Docker image larger than its filesystem

I have a docker image that I built from several layers and a debian:jessie base image that I’m working on making smaller. I added a cleanup layer than does apt-get remove a bunch of packages and deletes files from the filesystem. When I run the resulting image and do du -h inside it I can see it’s about 1.3GB. However, when I look at the image size in docker images, it’s more than 2.2GB, which is the size of the image before the cleanup layer. Why is the final image not getting smaller?

  • Terminal with Docker Compose with Links
  • Docker: can a container execute docker ps or docker images?
  • How to define a variable in a Dockerfile?
  • ffmpeg failed - 455 Method Not Valid in This State
  • docker-compose gives ERROR: Cannot locate specified Dockerfile: Dockerfile
  • Multiple dependent ? Dockerfiles building a LAMP container
  • Jenkins shell script add Unix user to group
  • Is there a way to use a remote API as an endpoint in a docker compose file?
  • Does it make any difference to include or omit :latest when pulling a Docker image?
  • Microsoft Word crashes when invoking its COM inside Docker Container
  • docker-compose v3 prepend folder name to network name
  • Docker Ignores limits.conf (trying to solve “too many open files” error)
  • One Solution collect form web for “Docker image larger than its filesystem”

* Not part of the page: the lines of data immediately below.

-- ==== Sys2Proof/Machine/LoadImmediate.lean ====
section
/-! DEFINITION. LBI, SLBI (spec 44_load_immediate.md). -/

namespace Sys2Proof.Machine

/-- R170. -/
def execLbi (rs : Reg) (imm : BitVec 8) (s : State) : Host.Outcome State Fault Refusal :=
  writeBack rs (sext8 imm) s

/-- The old low byte above the immediate (R171). -/
def shiftInByte (v : Word) (imm : BitVec 8) : Word := v.extractLsb' 0 8 ++ imm

/-- R171. -/
def execSlbi (rs : Reg) (imm : BitVec 8) (s : State) : Host.Outcome State Fault Refusal :=
  writeBack rs (shiftInByte (s.reg rs) imm) s

end Sys2Proof.Machine
end

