-- ==== Sys2Proof/Machine/LoadStore.lean ====
section
/-! DEFINITION. ST, LD, STU (spec 41_load_store.md). -/

namespace Sys2Proof.Machine

/-- R121: `rd` is the data, `rs` the base. -/
def execSt (rd rs : Reg) (imm : BitVec 5) (s : State) : Host.Outcome State Fault Refusal :=
  andThen (memWrite s (effectiveAddress s rs imm) (s.reg rd)) fun t => .next (t.setPc s.nextPc)

/-- R122. -/
def execLd (rd rs : Reg) (imm : BitVec 5) (s : State) : Host.Outcome State Fault Refusal :=
  andThen (memRead s (effectiveAddress s rs imm)) fun v => writeBack rd v s

/-- R123: the old value of `rd` goes to the new address, which `rs` then receives. -/
def execStu (rd rs : Reg) (imm : BitVec 5) (s : State) : Host.Outcome State Fault Refusal :=
  andThen (memWrite s (effectiveAddress s rs imm) (s.reg rd)) fun t =>
    .next ((t.setReg rs (effectiveAddress s rs imm)).setPc s.nextPc)

end Sys2Proof.Machine
end

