-- ==== Sys2Proof/Certificates/Slice0/Obligations.lean ====
section
/-! DEFINITION. The statements for the provers. Results are stated in the spec's own terms: exact integers brought
back by `trunc16` (00_scope.md R5), or bit by bit. A result statement says that the instruction ANSWERS a next state,
what that state holds and, by its frame, that it holds everything else unchanged. -/

open Sys2Proof Sys2Proof.Machine

/-! ## Encoding (30_encoding.md) -/

/-- Words of 95_test_vectors.md 2.1, one per format and per funct group, decode to what they are listed as. -/
def Obligations.SampleWordsDecode : Prop :=
  decodeWord 0x0000#16 = .halt ∧ decodeWord 0x1300#16 = .siic ∧ decodeWord 0x1800#16 = .rti ∧
  decodeWord 0x2400#16 = .j 0x400#11 ∧ decodeWord 0x3F02#16 = .jalr .r7 0x02#8 ∧
  decodeWord 0x423F#16 = .addi .r1 .r2 0x1F#5 ∧ decodeWord 0x69FA#16 = .bnez .r1 0xFA#8 ∧
  decodeWord 0x8224#16 = .st .r1 .r2 0x04#5 ∧ decodeWord 0x9134#16 = .slbi .r1 0x34#8 ∧
  decodeWord 0xB23F#16 = .rori .r1 .r2 0x1F#5 ∧ decodeWord 0xCA04#16 = .btr .r1 .r2 ∧
  decodeWord 0xD14E#16 = .ror .r3 .r1 .r2 ∧ decodeWord 0xD94D#16 = .sub .r3 .r1 .r2 ∧
  decodeWord 0xF94C#16 = .sco .r3 .r1 .r2

/-- Every instruction, with every operand the encoding admits, is read back from its word and from its bytes in
either byte order, and what follows it is left alone (R60 to R68). -/
def Obligations.DecodeInvertsEncode : Prop :=
  ∀ i : Instr, decodeWord (encode i) = i ∧
    ∀ (o : ByteOrder) (rest : List Byte), decode o (encodeBytes o i ++ rest) = .ok (i, rest)

/-- Encoding what a word decodes to gives the word back with its don't-care bits cleared (R68, R70). -/
def Obligations.EncodeAfterDecodeClearsDontCareBits : Prop :=
  ∀ w : Word, encode (decodeWord w) = w &&& ~~~dontCareBits (decodeWord w)

/-- The bits written `x` change nothing (R70, the spec's own decision D17), bit 4 of a shift immediate has no effect
(R109), and the encoder emits 0 for the `x` bits. -/
def Obligations.DontCareBitsAreIgnored : Prop :=
  (∀ w x : Word, decodeWord (w ^^^ (x &&& dontCareBits (decodeWord w))) = decodeWord w) ∧
  (∀ (w : Word) (s : State),
    (decodeWord w).mnemonic ∈ ["ROLI", "SLLI", "RORI", "SRAI"] →
      exec (decodeWord (w ^^^ 0x0010#16)) s = exec (decodeWord w) s) ∧
  (∀ i : Instr, encode i &&& dontCareBits i = 0#16)

/-- R69, which the spec derives from R68: every word belongs to exactly one row of the opcode table, the decoder reads that row's instruction, and
no two bytes are rejected. -/
def Obligations.EveryWordIsExactlyOneInstruction : Prop :=
  (∀ w : Word, ∃ row ∈ opcodeTable, row.holds w ∧ (decodeWord w).mnemonic = row.mnemonic ∧
    ∀ row' ∈ opcodeTable, row'.holds w → row' = row) ∧
  (∀ (o : ByteOrder) (b0 b1 : Byte) (rest : List Byte), ∃ i, decode o (b0 :: b1 :: rest) = .ok (i, rest))

/-- R77: wherever in bits 10:0 the register written after `siic` is put, and whichever it is, the word is the same
instruction and does the same. -/
def Obligations.SiicOperandIsIgnored : Prop :=
  ∀ (x y : BitVec 11) (s : State),
    decodeWord (0b00010#5 ++ x) = .siic ∧ exec (decodeWord (0b00010#5 ++ x)) s = exec (decodeWord (0b00010#5 ++ y)) s
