theorem setReg (r : Reg) (v : Word) : SameWords (s.setReg r v) (t.setReg r v) :=
  { h with regs := by rw [State.setReg, State.setReg, h.regs] }

/-- The one case with content: each machine lays the stored word down in its own order. -/
theorem storeWord {a : Word} (ha : isOdd a = false) (v : Word) : SameWords (s.storeWord a v) (t.storeWord a v) :=
  { h with
    stored := by rw [storeWord_stored, storeWord_stored, h.stored]
    words := fun b hb => by
      by_cases hba : b = a
      · rw [hba, storeWord_word_same, storeWord_word_same]
      · rw [storeWord_word_ne ha hb hba, storeWord_word_ne ha hb hba, h.words b hb] }

/-- Where one of the machines has gone on with memory left alone, the other's layout still holds the same words. -/
theorem next_withLayout {u : State} (hm : u.mem = s.mem) (hc : u.config = s.config) :
    SameWords u (withLayout t.config.byteOrder t.mem u) where
  exc := rfl
  regs := rfl
  pc := rfl
  epc := rfl
  halted := rfl
  stored := rfl
  words a ha := by
    have hu : u.word a = s.word a := by rw [State.word, State.word, hm, hc]
    exact (h.words a ha).trans hu.symm

/-- Instructions that make no data access. -/
theorem exec_of_no_access {i : Instr} (hi : i.mnemonic ∉ ["LD", "ST", "STU"]) :
    SameOutcome (exec i s) (exec i t) := by
  rw [eq_withLayout h, exec_withLayout hi]
  cases hu : exec i s with
  | next u =>
    have hstore : i.mnemonic ∉ ["ST", "STU"] := fun hmem => hi (List.mem_cons_of_mem _ hmem)
    obtain ⟨hm, -⟩ := exec_keeps_memory hstore hu
    exact next_withLayout h hm (exec_config hu)
  | fault r => rfl
  | refused r => rfl

theorem execLd (rd rs : Reg) (i : BitVec 5) : SameOutcome (execLd rd rs i s) (execLd rd rs i t) := by
  rw [Machine.execLd, Machine.execLd, effectiveAddress_eq h, memRead_eq h]
  cases memRead s (effectiveAddress s rs i) with
  | next v =>
    rw [andThen_next, andThen_next, writeBack_eq, writeBack_eq, nextPc_eq h]
    exact setPc (setReg h rd v) _
  | fault r => rfl
  | refused r => rfl

theorem execSt (rd rs : Reg) (i : BitVec 5) : SameOutcome (execSt rd rs i s) (execSt rd rs i t) := by
  rw [execSt_eq, execSt_eq, effectiveAddress_eq h, reg_eq h, nextPc_eq h]
  split
  · rfl
  · next ha => exact setPc (storeWord h (Bool.eq_false_of_not_eq_true ha) _) _

theorem execStu (rd rs : Reg) (i : BitVec 5) : SameOutcome (execStu rd rs i s) (execStu rd rs i t) := by
  rw [execStu_eq, execStu_eq, effectiveAddress_eq h, reg_eq h, nextPc_eq h]
  split
  · rfl
  · next ha => exact setPc (setReg (storeWord h (Bool.eq_false_of_not_eq_true ha) _) rs _) _

/-- No instruction tells the machines apart. -/
theorem exec (i : Instr) : SameOutcome (exec i s) (exec i t) := by
  cases i with
  | ld rd rs i => exact execLd h rd rs i
  | st rd rs i => exact execSt h rd rs i
  | stu rd rs i => exact execStu h rd rs i
  | _ => exact exec_of_no_access h (by simp [Instr.mnemonic])

end SameWords

/-- Settles O59: both machines fetch the same word, or stop alike, and no instruction tells them apart. -/
theorem byteOrderIsUnobservable : Obligations.ByteOrderIsUnobservable := by
  intro s t h
  rw [step, step, SameWords.fetch_eq h]
  cases fetch s with
  | next w => exact SameWords.exec h (decodeWord w)
  | fault r => rfl
  | refused r => rfl

end Sys2Proof.Proofs
end

section
/-! SUPPORT. The decoder against the encoder and against the opcode table (30_encoding.md sections 1 and 3). -/

namespace Sys2Proof.Proofs
open Sys2Proof.Machine

/-- The five bits the decoder looks at first, read as the bits of the opcode field (R61). -/
theorem opcode_bits (w : Word) :
    w.getLsbD 15 = (opcodeField w).getLsbD 4 ∧ w.getLsbD 14 = (opcodeField w).getLsbD 3 ∧
    w.getLsbD 13 = (opcodeField w).getLsbD 2 ∧ w.getLsbD 12 = (opcodeField w).getLsbD 1 ∧
    w.getLsbD 11 = (opcodeField w).getLsbD 0 := (opcodeField_eq_iff w _).mp rfl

    You can’t have a cleanup layer – the Union File System doesn’t work like that. If files exist in layer 1, and you delete them in layer 2, all Docker does when you run the container is hide the deleted files. Once files are saved into an image layer, they can’t be removed from that layer.

    You can try using the Docker squash tool to reduce the final image size, or rework your Dockerfiles in line with Titouan Freville’s comment – do all the APT commands in one RUN statement (update, install remove). That way when the image layer is saved, the files have already been cleaned up.

    Docker will be the best open platform for developers and sysadmins to build, ship, and run distributed applications.